In what the presiding judge called “a fascinating argument,” the Ninth Circuit Court on Monday took up the historic constitutional fight over California’s ban on same-sex marriage, and sent a variety of tentative and somewhat mixed signals.  But if the hints of the two-hour, 19-minute televised argument hold true in a final ruling, the Court might shunt the case temporarily off to a state court for some clarification, or it might move ahead to decide the case itself, but make it as narrow as possible.  The bottom line, though, could be that Proposition 8, one way or the other, may not survive in that Court.

If there was a surprise, it was that the one judge on the three-judge panel known as a conservative, Circuit Judge N. Randy Smith, found a possibly fatal flaw in logic in support of the ban.  What is rational, Judge Smith asked, about a state giving gay and lesbian couples complete equality in the legal rights and benefits that married couples have, including the right to raise children, but then to deny them marriage itself.  The state’s voters, he said, had just opted to omit a single word, “marriage,”  and how is that rational?  He seemed skeptical of the response by Charles Cooper, Proposition 8 lawyer, that “it is a word that is essentially the institution; you cannot separate the two.”
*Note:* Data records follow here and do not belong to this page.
/-- What the start of a verified image makes of the module's registers. -/
def startedMgmt (s : State) (m : Mgmt) : Mgmt :=
  { m with fwState := 2, fwVersion := flashNat s 6 1, fwCommit := flashNat s 7 1 == 1, fwHash := Config.sha512 (imageWhole s),
           fuse := if (flashNat s 7 1 == 1) = true then max m.fuse (flashNat s 6 1) else m.fuse }

/-- An image that verifies starts. -/
theorem exec_firmware_starts {s : State} (h : s.mgmt.fwState = 1) (hi : imageState s = 2) :
    exec .firmwareVerificationDone s = .next (setMgmt (startedMgmt s) (setZeroDomain s)) := by
  simp only [exec, execFirmwareVerificationDone, h, hi]
  rfl

/-- The second step of firmware's verification, as the statement gives it. -/
theorem firmwareVerified (s : State) (h : s.mgmt.fwState = 1) :
    ∃ t, exec .firmwareVerificationDone s = .next t ∧ t.mgmt.fwState = imageState s ∧
      domRoot (domDesc t 0) = (if imageState s = 2 then domRoot (domDesc (setZeroDomain s) 0) else domRoot (domDesc s 0)) ∧
      s.mgmt.fuse ≤ t.mgmt.fuse ∧ t.mgmt.fwVersion = (if imageState s = 2 then flashNat s 6 1 else s.mgmt.fwVersion) ∧
      t.mgmt.fuse = (if imageState s = 2 ∧ flashNat s 7 1 = 1 then max s.mgmt.fuse (flashNat s 6 1) else s.mgmt.fuse) := by
  by_cases hi : imageState s = 2
  · have hfuse : (startedMgmt s (setZeroDomain s).mgmt).fuse =
        if flashNat s 7 1 = 1 then max s.mgmt.fuse (flashNat s 6 1) else s.mgmt.fuse := by
      simp [startedMgmt, setZeroDomain_fuse]
    refine ⟨_, exec_firmware_starts h hi, hi.symm, by rw [if_pos hi]; rfl, ?_, by rw [if_pos hi]; rfl, hfuse.trans (by simp [hi])⟩
    show s.mgmt.fuse ≤ (startedMgmt s (setZeroDomain s).mgmt).fuse
    rw [hfuse]
    split
    · exact le_max_left _ _
    · exact le_rfl
  · exact ⟨_, exec_firmware_fails h hi, rfl, by rw [if_neg hi]; rfl, le_rfl, by rw [if_neg hi]; rfl, by simp [hi, setMgmt]⟩

/-- Settles O57: the reset record's fields by definition, and then the two steps of the boot ROM. -/
theorem resetKeepsWhatPowerKeeps : Obligations.ResetKeepsWhatPowerKeeps := by
  unfold Obligations.ResetKeepsWhatPowerKeeps
  refine ⟨fun s => ?_, fun s h => ?_, fun s => imageState_staging, firmwareVerified⟩
  · exact ⟨_, rfl, rfl, rfl, rfl, rfl, rfl, rfl, rfl, rfl, rfl, rfl, rfl, rfl, rfl, rfl, rfl, rfl, rfl, List.mem_singleton_self _⟩
  · exact ⟨_, exec_firmware_reads h, mem_due _ _, due_mgmt _ _, due_mem _ _⟩

end Sys2Proof.Proofs
end

section
/-! SUPPORT. A state in which an invalidation changes a held translation that lies outside its range, and the refutation of the statement
about window accesses. -/

namespace Sys2Proof.Proofs

open Machine Laws

/-! ### Invalidation and pinned pages (R165, R335; log entry 78) -/

/-- A leaf with all grants, which names a frame and the first quarter of slice bank 13824 (R163). -/
def quarterLeaf (frame : Nat) : Nat := 0x803F + frame * 2 ^ 48 + 13824 * 2 ^ 100

/-- A held translation of domain 0 with its pinned mark. -/
def pinnedEntry (va frame : Nat) : TlbEntry :=
  { dom := 0, va := va, size := 0x10000, leaf := BitVec.ofNat 128 (quarterLeaf frame), absent := none, pinned := true }

/-- Two pages of domain 0 name one quarter, which pins the second. The tables no longer map that page, and TLB_INV_VA names its unit
alone. -/
def sharedQuarter : State :=
  { State.reset with
    mgmt := { Mgmt.reset with fwState := 2 }
    portA := { PortRegs.reset with tlbVa := 0x20001 }
    tlb := [pinnedEntry 0x10000 1, pinnedEntry 0x20000 2]
    pins := [(leafLoc (quarterLeaf 2) 0x20000 / 65536, { frame := 2, owner := 0, maps := [(0, 0x20000)] })] }

/-- The state in which a port's TLB_INV_GO_WRITE leaves the device: its invalidation has begun. -/
def invalidating (p : Port) (v : Nat) (s : State) : State :=
  startInval p (v % 1024, bits (portRegs s p).tlbVa.toNat 56 16, bits (portRegs s p).tlbVa.toNat 15 0)
    (setPort p { portRegs s p with tlbGo := v % 1024 } s)

theorem exec_tlbInvGoWrite {p : Port} {s : State} (v : Nat) (hready : fwReady s = true) (hidle : (portRegs s p).tlbBusy = none) :
    exec (.tlbInvGoWrite p v) s = .next (invalidating p v s) := by
  simp [exec, execTlbInvGoWrite, invalidating, hready, hidle]

/-- The invalidation of the second page empties the quarter, and the first page's translation, which lies outside the range, loses its
pinned mark. -/
theorem sharedQuarter_invalidating :
    let t := invalidating .portA 0 sharedQuarter
    t.tlb = [{ pinnedEntry 0x10000 1 with pinned := false }] ∧ t.mem = sharedQuarter.mem := by
  decide +kernel

/-- The first page's translation is held, and lies outside the range that the invalidation names. -/
theorem sharedQuarter_outside :
    let e := pinnedEntry 0x10000 1
    let va := (portRegs sharedQuarter .portA).tlbVa.toNat
    e ∈ sharedQuarter.tlb ∧ ¬(e.dom = 0 % 1024 ∧ (bits va 15 0 = 0 ∨
      (e.va < (bits va 56 16 + bits va 15 0) * 65536 ∧ bits va 56 16 * 65536 < e.va + e.size))) := by
  decide +kernel

/-- Refutes O55: the statement has an invalidation leave each held translation outside its range as it was, but where it unpins a page,
the translations that name the same quarter lose their pinned mark (log entry 78), those outside the range too. -/
theorem not_windowAccessesTakeEffect : ¬ Obligations.WindowAccessesTakeEffect := by
  unfold Obligations.WindowAccessesTakeEffect
  rintro ⟨-, -, -, -, hgo, -⟩
  obtain ⟨t, hexec, -, -, -, -, hheld⟩ := hgo sharedQuarter .portA 0 rfl rfl
  obtain ⟨htlb, hmem⟩ := sharedQuarter_invalidating
  obtain rfl : invalidating .portA 0 sharedQuarter = t := Host.Outcome.next.inj ((exec_tlbInvGoWrite 0 rfl rfl).symm.trans hexec)
  obtain ⟨hin, hout⟩ := sharedQuarter_outside
  have hkept : pinnedEntry 0x10000 1 ∈ (invalidating .portA 0 sharedQuarter).tlb := (hheld _).mpr ⟨hin, hout, hmem⟩
  rw [htlb, List.mem_singleton] at hkept
  exact absurd (congrArg TlbEntry.pinned hkept) (by decide)

end Sys2Proof.Proofs
end

section
/-! SUPPORT. Barriers, yields, naps and the count of R255 (R45, R255, R276 to R278), and the proof of the statement about them. -/

namespace Sys2Proof.Proofs

open Machine Laws

/-! ### What the proofs read of an instruction and of a state -/

/-- An instruction that names no v register, and whose fields hold assigned codes, has its effect. -/
theorem checked_legal {i : Instr} (m : Mask) (body : State → State) (s : State) (h : legalForm i = true) :
    checked i m (legalForm i) [] body s = .next (body s) :=
  checked_accepts i m [] body s ⟨h, fun _ hn => absurd hn List.not_mem_nil⟩

theorem memorySide_isles {s t : State} (h : MemorySide s t) : t.isles = s.isles := by
  obtain ⟨⟨_, _, _, _, e⟩, -, -⟩ := h
  rw [e]

theorem scheduleSide_isles {s t : State} (h : ScheduleSide s t) : t.isles = s.isles := by
  obtain ⟨⟨_, e⟩, -⟩ := h
  rw [e]

/-- Storing a flock moves no island's clock, whatever becomes of its frame. -/
theorem isles_setFlockStack (c f : Nat) (x : Flock) (s : State) : (setFlockStack c f x s).isles = s.isles := by
  unfold setFlockStack
  simp only
  split
  · rfl
  · have h := memorySide_deviceWrite (launchOf (setFlock c f x s) x.launch).dom true
      (flockVa (launchOf (setFlock c f x s) x.launch) x.wg x.index + 0x400) (stackBytes x.stack) (setFlock c f x s)
    split <;> rename_i e <;> rw [e] at h
    · exact (memorySide_isles h).trans (setFlock_isles c f x s)
    · exact (scheduleSide_isles (scheduleSide_frameLost _ _)).trans ((memorySide_isles h).trans (setFlock_isles c f x s))

@[simp] theorem clockOf_setFlockStack (c f : Nat) (x : Flock) (s : State) (d : Nat) : clockOf (setFlockStack c f x s) d = clockOf s d := by
  rw [clockOf, isles_setFlockStack, clockOf]

@[simp] theorem withPath_pathOf (f : Flock) (second : Bool) : withPath f second (pathOf f second) = f := by cases second <;> rfl
@[simp] theorem arrived_withPath (f : Flock) (second : Bool) (p : Option Path) : (withPath f second p).arrived = f.arrived := by
  cases second <;> rfl

/-! ### When a barrier completes (R42, R217, R276) -/

theorem allArrived_iff (s : State) (w : Wg) (n : Nat) : (flocksOf s w).all (fun x => hasArrived n x.2) = true ↔
    ∀ x ∈ w.slots, smapGet 0 (flockAt s w.core x).arrived n ||| (flockAt s w.core x).exited = BitVec.allOnes 32 := by
  simp only [flocksOf, hasArrived, List.all_map, List.all_eq_true, Function.comp_apply, beq_iff_eq]

theorem anyArrived_iff (s : State) (w : Wg) (n : Nat) : (flocksOf s w).any (fun x => smapGet 0 x.2.arrived n != 0) = true ↔
    ∃ x ∈ w.slots, smapGet 0 (flockAt s w.core x).arrived n ≠ 0 := by
  simp only [flocksOf, List.any_map, List.any_eq_true, Function.comp_apply, bne_iff_ne]

theorem allPerformed_iff (s : State) (w : Wg) (n : Nat) : allPerformed s w n = true ↔
    ¬∃ x ∈ w.slots, ∃ e ∈ openOps s w.core x, e.mask &&& smapGet 0 (flockAt s w.core x).arrived n ≠ 0 := by
  simp only [allPerformed, flocksOf, List.all_map, List.all_eq_true, Function.comp_apply, beq_iff_eq, not_exists, not_and, not_not]

/-- A barrier that some thread has not reached, or that an earlier access of an arrived thread holds back, changes nothing. -/
theorem barrierCheck_waits {s : State} {l k n : Nat}
    (h : (∃ x ∈ (wgOf s l k).slots, smapGet 0 (flockAt s (wgOf s l k).core x).arrived n ||| (flockAt s (wgOf s l k).core x).exited ≠
        BitVec.allOnes 32) ∨
      ∃ x ∈ (wgOf s l k).slots, ∃ e ∈ openOps s (wgOf s l k).core x,
        e.mask &&& smapGet 0 (flockAt s (wgOf s l k).core x).arrived n ≠ 0) :
    barrierCheck l k n s = s := by
  refine if_neg ?_
  rintro ⟨hall, -, hperf⟩
  rcases h with ⟨x, hx, hne⟩ | hbehind
  · exact hne ((allArrived_iff s _ n).mp hall x hx)
  · exact (allPerformed_iff s _ n).mp hperf hbehind

/-! ### What a release does (R276) -/

/-- One slot of a core lets the paths of its flock that wait at a barrier go on. -/
def releaseSlot (n core : Nat) (s : State) (f : Nat) : State :=
  setFlockStack core f (releaseFlock n (clockOf s core) (flockAt s core f)) s

/-- A barrier that every thread has reached, with nothing before it open, releases the flocks of its workgroup one after another. -/
theorem barrierCheck_releases {s : State} {l k n : Nat} (hall : (flocksOf s (wgOf s l k)).all (fun x => hasArrived n x.2) = true)
    (hany : (flocksOf s (wgOf s l k)).any (fun x => smapGet 0 x.2.arrived n != 0) = true) (hperf : allPerformed s (wgOf s l k) n = true) :
    barrierCheck l k n s =
      (wgOf s l k).slots.foldl (releaseSlot n (wgOf s l k).core) (updWg l k (fun w => { w with blocked := 0 }) s) :=
  if_pos ⟨hall, hany, hperf⟩

theorem flockAt_releaseSlot (n core : Nat) (s : State) (f x : Nat) : flockAt (releaseSlot n core s f) core x =
    if x = f then releaseFlock n (clockOf s core) (flockAt s core x) else flockAt s core x := by
  rw [releaseSlot, flockAt_setFlockStack]
  by_cases h : x = f
  · subst h; simp
  · simp [h]

/-- Slots without repeats are each released once, as their flocks stood, at the clock of their island. -/
theorem flockAt_releaseSlots (n core : Nat) (l : List Nat) (s : State) (hl : l.Nodup) (x : Nat) :
    flockAt (l.foldl (releaseSlot n core) s) core x =
      if x ∈ l then releaseFlock n (clockOf s core) (flockAt s core x) else flockAt s core x := by
  induction l generalizing s with
  | nil => simp
  | cons a r ih =>
    obtain ⟨ha, hr⟩ := List.nodup_cons.mp hl
    rw [List.foldl_cons, ih _ hr, flockAt_releaseSlot, releaseSlot, clockOf_setFlockStack]
    by_cases hx : x = a
    · subst hx; simp [ha]
    · simp [hx]

/-- What a release does to the path of one PC slot. -/
def releaseAt (n clk : Nat) (second : Bool) (f : Flock) : Flock :=
  match pathOf f second with
  | some p => if p.wait = .bar n then advancePath 1 clk second f else f
  | none => f

/-- A flock with the marks of a barrier cleared, and its stacked paths past it. -/
def clearBarrier (n : Nat) (f : Flock) : Flock :=
  { f with stack := f.stack.map (releasePath n), arrived := smapSet 0 f.arrived n 0 }

@[simp] theorem pathOf_clearBarrier (n : Nat) (f : Flock) (second : Bool) : pathOf (clearBarrier n f) second = pathOf f second := rfl
@[simp] theorem stack_clearBarrier (n : Nat) (f : Flock) : (clearBarrier n f).stack = f.stack.map (releasePath n) := rfl
@[simp] theorem arrived_clearBarrier (n : Nat) (f : Flock) : (clearBarrier n f).arrived = smapSet 0 f.arrived n 0 := rfl

theorem releaseFlock_eq (n clk : Nat) (f : Flock) :
    releaseFlock n clk f = releaseAt n clk true (releaseAt n clk false (clearBarrier n f)) := rfl

/-- A path without a hint only steps past its barrier. -/
theorem releaseAt_unhinted (n clk : Nat) {second : Bool} {f : Flock} (h : ∀ p, pathOf f second = some p → p.hint = false) :
    releaseAt n clk second f = withPath f second ((pathOf f second).map (releasePath n)) := by
  unfold releaseAt
  cases hp : pathOf f second with
  | none =>
    show f = withPath f second none
    rw [← hp, withPath_pathOf]
  | some p =>
    by_cases hw : p.wait = .bar n
    · simp only [hw, if_true, Option.map_some, releasePath]
      exact advancePath_stays 1 clk second f p hp (.inl (h p hp))
    · simp only [hw, if_false, Option.map_some, releasePath]
      rw [← hp, withPath_pathOf]

/-- A flock whose paths have no hint: each path that waits at the barrier steps past it, on the stack too, and the marks are cleared. -/
theorem releaseFlock_unhinted (n clk : Nat) {f : Flock} (h : ∀ second p, pathOf f second = some p → p.hint = false) :
    releaseFlock n clk f = withPath (withPath (clearBarrier n f) false ((pathOf f false).map (releasePath n)))
      true ((pathOf f true).map (releasePath n)) := by
  rw [releaseFlock_eq, releaseAt_unhinted n clk (f := clearBarrier n f) (h false), releaseAt_unhinted n clk]
  · simp
  · simpa using h true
But, however Judge Smith might vote on the constitutionality of the ban, if the panel gets to that, it seemed clear that his two colleagues, Circuit Judges Stephen R. Reinhardt and Michael Daly Hawkins would nullify the ban, provided they could do so without having to write a sweeping opinion that established a national constitutional right of gay marriage.  At most, they seemed inclined only to rule that California had first allowed a right to same-sex marriage, then took it away by singling out gays and lesbians for the loss of an existing right — a targeted exclusion that could only have resulted from bias.

If that’s what happens, then the impact of this case as a nationwide precedent would be far more limited than some might think since it would appear to only apply in situations where there had been a right to same-sex marriage that was then taken away. Outside of California, I’m not aware of any state in the country where that’s the case. Even then, though, the case would stand as persuasive authority to be used in another case challenging the marriage laws of other states.

It’s hard to say how long we’ll have to wait for a decision in this case. As I noted above, it’s entirely possible that the initial decision in this case will be on the technical standing issues and that the case will be sent to California’s Supreme Court for clarification on state law before the 9th Circuit rules on the merits. Nonetheless, after watching the hearings, I agree with Dennison that there does seem to be at least at 2-1 majority in favor of striking down Proposition 8 at least on a narrow basis. Whether that’s how it ends up remains to be seen.